-- ==== Sys2Proof/Tests/Slice0.lean ====
section
/-! SUPPORT. Tests of the model, with results taken from 95_test_vectors.md or worked out by hand from the rules, and
the witnesses: for each obligation with hypotheses, a concrete state and operands that meet all of them together. -/

namespace Sys2Proof.Tests

open Sys2Proof.Machine

/-! ### Helpers: small states under the example configuration `EX` (00_scope.md R13) -/

/-- A channel that is silent, its period never loaded. -/
def off : Channel := Channel.reset

/-- A channel that sounds. -/
def on (period cnt : BitVec 16) (pend : Bool) : Channel := ⟨true, period, cnt, pend⟩

/-- A state under `EX`, `DUTY` following from `MIX` (10_state.md R50.4), everything else as after reset. -/
def st (power : Bool) (mix : BitVec 5) (c0 c1 c2 : Channel) : State :=
  { State.resetUnder Config.ex with
    power := power, mix := mix, duty := dutyRead Config.ex mix, ch0 := c0, ch1 := c1, ch2 := c2 }

/-- A state whose next turns and command words are given. -/
def under (s : State) (ts : List Turn) (ws : List Word) : State := { s with turns := ts, port := ws }

/-! ### Well-formedness: each check refuses an ill-formed term -/

theorem test_wf_example : Config.ex.wf = true := by decide +kernel

theorem test_wf_refuses_period_zero : ({ Config.ex with notePeriod := [3, 0] } : Config).tablesWf = false := by decide

theorem test_wf_refuses_short_duty_table : ({ Config.ex with dutyTable := [0] } : Config).tablesWf = false := by decide

theorem test_wf_refuses_no_notes : ({ Config.ex with notePeriod := [] } : Config).noteCountInRange = false := by decide

theorem test_wf_refuses_too_many_notes :
    ({ Config.ex with notePeriod := List.replicate 256 1 } : Config).noteCountInRange = false := by decide +kernel

theorem test_wf_refuses_rate_zero : ({ Config.ex with fTimer := 0 } : Config).ratesPositive = false ∧
    ({ Config.ex with fPwm := 0 } : Config).ratesPositive = false := by decide +kernel

theorem test_wf_refuses_operands_too_large :
    (AsmLine.enableOutput 2).wf = false ∧ (AsmLine.playNote 4 0).wf = false ∧ (AsmLine.playNote 0 0x100).wf = false ∧
    (AsmLine.setVolume 4).wf = false ∧ (AsmLine.word 0x10000).wf = false ∧ (AsmLine.silence 4).wf = false := by
  decide

theorem test_contract_refuses_bad_fields :
    (Instr.playNote 3 0).honoursContract Config.ex = false ∧ (Instr.playNote 0 4).honoursContract Config.ex = false ∧
    (Instr.playNote 0 3).honoursContract Config.ex = true ∧ (Instr.playNote 2 0xFF).honoursContract Config.ex = true := by
  decide

/-! ### Decoding: words of 95_test_vectors.md section 2, bit by bit as 30_encoding.md R91 lays them out -/

theorem test_decode_enableOutput : decode 0b0001_00000000000_0#16 = .command (.enableOutput 0) ∧
    decode 0b0001_00000000000_1#16 = .command (.enableOutput 1) ∧
    decode 0b0001_00000000001_0#16 = .illegal .reservedBits ∧
    decode 0b0001_10000000000_0#16 = .illegal .reservedBits := by decide

theorem test_decode_playNote : decode 0b0010_00_01_00000100#16 = .command (.playNote 1 4) ∧
    decode 0b0010_00_10_11111111#16 = .command (.playNote 2 0xFF) ∧
    decode 0b0010_00_11_11111111#16 = .command (.playNote 3 0xFF) ∧
    decode 0b0010_01_00_00000000#16 = .illegal .reservedBits ∧
    decode 0b0010_10_00_00000000#16 = .illegal .reservedBits := by decide

theorem test_decode_setVolume : decode 0b0011_0000000000_11#16 = .command (.setVolume 3) ∧
    decode 0b0011_0000000001_00#16 = .illegal .reservedBits := by decide

theorem test_decode_queries : decode 0b0100_000000000000#16 = .command .getVolume ∧
    decode 0b0101_000000000000#16 = .command .getStatus ∧
    decode 0b0100_000000000001#16 = .illegal .reservedBits ∧
    decode 0b0101_100000000000#16 = .illegal .reservedBits := by decide

theorem test_decode_unassigned : decode 0x0000 = .illegal .unassignedOpcode ∧
    decode 0x6000 = .illegal .unassignedOpcode ∧ decode 0xF000 = .illegal .unassignedOpcode ∧
    decode 0xFFFF = .illegal .unassignedOpcode := by decide

theorem test_decodeTableWord : decodeTableWord 16 0x2105 = some (.playNote 1 5) ∧
    decodeTableWord 16 0x2400 = none ∧ decodeTableWord 32 0x2105 = none := by decide

/-- R99, R100: source text, its comment, and an operand that does not fit. -/
theorem test_assembleText :
    assembleText "  PLAY_NOTE 1, NONE ; rest".toList = some [0x21FF] ∧
    assembleText "SET_VOLUME 0x3".toList = some [0x3003] ∧ assembleText "SET_VOLUME 4".toList = none ∧
    assembleText ".word 0x6000".toList = some [0x6000] ∧
    assembleText "SILENCE_ALL".toList = some [0x20FF, 0x21FF, 0x22FF] ∧ assembleText "; note".toList = some [] := by
  decide

/-- R74, R75. -/
theorem test_byte_link : bytesOfWord 0x2105 = [0x05, 0x21] ∧ wordsOfBytes [0x05, 0x21, 0x07] = ([0x2105], [0x07]) := by
  decide

/-! ### Commands: 95_test_vectors.md sections 3 and 5 -/

/-- CV2. -/
theorem test_enableOutput_on : exec (.enableOutput 1) { st true 0 off off off with pwmCnt := 37 } =
    .next { st true 0 off off off with pwmCnt := 37 } := rfl

/-- CV3. -/
theorem test_enableOutput_off :
    exec (.enableOutput 0) { st true 0b01010 off (on 2 1 true) off with pwmCnt := 200 } =
    .next (st false 0b01000 off ⟨false, 2, 0, false⟩ off) ∧
    (st true 0b01010 off (on 2 1 true) off).duty = 40 ∧ (st false 0b01000 off off off).duty = 0 := ⟨rfl, by decide⟩

/-- CV5, CV11. -/
theorem test_playNote_channel_forms :
    exec (.playNote 0 0) (st true 0b00001 (on 5 3 true) off off) = .next (st true 0b00001 (on 3 0 false) off off) ∧
    exec (.playNote 0 0xFF) (st true 0b10001 (on 5 2 true) off off) =
      .next (st true 0b10000 ⟨false, 5, 0, false⟩ off off) ∧
    (st true 0b10001 off off off).duty = 60 ∧ (st true 0b00001 off off off).duty = 20 := ⟨rfl, rfl, by decide⟩

/-- CV6 to CV9. -/
theorem test_playNote_errors :
    exec (.playNote 1 4) (st false 0 off off off) = .next { st false 0 off off off with err := 0b0100 } ∧
    exec (.playNote 1 0xFE) (st false 0 off off off) = .next { st false 0 off off off with err := 0b0100 } ∧
    exec (.playNote 3 0xFF) (st false 0 off off off) = .next { st false 0 off off off with err := 0b0010 } ∧
    exec (.playNote 3 0x80) (st false 0 off off off) = .next { st false 0 off off off with err := 0b0010 } :=
  ⟨rfl, rfl, rfl, rfl⟩

/-- CV13, CV14. -/
theorem test_setVolume :
    exec (.setVolume 0) (st true 0b10111 off off off) = .next { st true 0b00111 off off off with duty := 60 } ∧
    exec (.setVolume 3) (st true 0b00111 off off off) = .next { st true 0b11111 off off off with duty := 240 } :=
  ⟨rfl, rfl⟩

/-- CV15. -/
theorem test_getVolume : exec .getVolume (st true 0b01110 off off off) =
    .next { st true 0b01110 off off off with resp := [0x0001] } := rfl

/-- CV16. -/
theorem test_getStatus :
    exec .getStatus { st true 0b11101 (on 3 0 true) (on 2 0 false) (on 5 0 false) with err := 0b1000 } =
    .next { st true 0b11101 (on 3 0 true) (on 2 0 false) (on 5 0 false) with err := 0b1000, resp := [0x83EF] } := rfl

/-- Section 2, 0x4001: `ERR.ILL`, and no response. The step takes the word and the turn. -/
theorem test_illegal_step : step (under (st true 0 off off off) [.host] [0x4001]) =
    .next { under (st true 0 off off off) [] [] with err := 0b0001 } := rfl

/-- R214, 93 item 16: after the illegal query 0x4001 the host finds no word, and then issues none. -/
theorem test_host_waits : ((under (st true 0 off off off) [.host, .hostTake, .host] [0x4001, 0x1000]).after 3).hostHangs ∧
    ((under (st true 0 off off off) [.host, .hostTake, .host] [0x4001, 0x1000]).after 3).port = [0x1000] := by
  unfold State.hostHangs; decide

/-- R80, R196: after a query the host finds its word and goes on. -/
theorem test_host_reads : ((under (st true 0 off off off) [.host, .hostTake] [0x4000]).after 2).waiting = false ∧
    ((under (st true 0 off off off) [.host, .hostTake] [0x4000]).after 2).resp = [] := by decide

/-- CV1, through the placing of a word. -/
theorem test_step_runs_placed_word : step ((st false 0 off off off).withFetchWord 16 0x1001) =
    .next (st true 0 off off off) := rfl

/-! ### Events: 95_test_vectors.md sections 4 and 5 -/

/-- E1, E4, E5. -/
theorem test_tmrTick :
    tmrTick (st false 0 (on 3 0 false) off off) = st false 0 (on 3 0 false) off off ∧
    tmrTick (st true 0 off off (on 1 0 true)) = { st true 0 off off (on 1 0 true) with err := 0b1000 } ∧
    tmrTick (st true 0 (on 3 2 false) (on 2 1 false) (on 1 0 false)) =
      st true 0 (on 3 0 true) (on 2 0 true) (on 1 0 true) := ⟨rfl, rfl, rfl⟩

/-- E2, E6. -/
theorem test_tmrTick_counts :
    tmrTick (st true 0 (on 3 1 false) ⟨false, 2, 0, false⟩ off) = st true 0 (on 3 2 false) ⟨false, 2, 0, false⟩ off := rfl

/-- E8, and E9a's first step. -/
theorem test_chService :
    chService .c1 (st true 0b11011 (on 3 0 false) (on 2 0 true) off) =
      { st true 0b11001 (on 3 0 false) (on 2 0 false) off with duty := 80 } ∧
    chService .c0 (st true 0b01001 (on 3 0 true) (on 2 0 true) off) =
      { st true 0b01000 (on 3 0 false) (on 2 0 true) off with duty := 0 } := ⟨rfl, rfl⟩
------------------------------
• _The problem_
Your task is to collect every line above that contains the word "them".

• _Exercise answer_
the witnesses: for each obligation with hypotheses, a concrete state and operands that meet all of them together. -/
/-! ### Decoding: words of 95_test_vectors.md section 2, bit by bit as 30_encoding.md R91 lays them out -/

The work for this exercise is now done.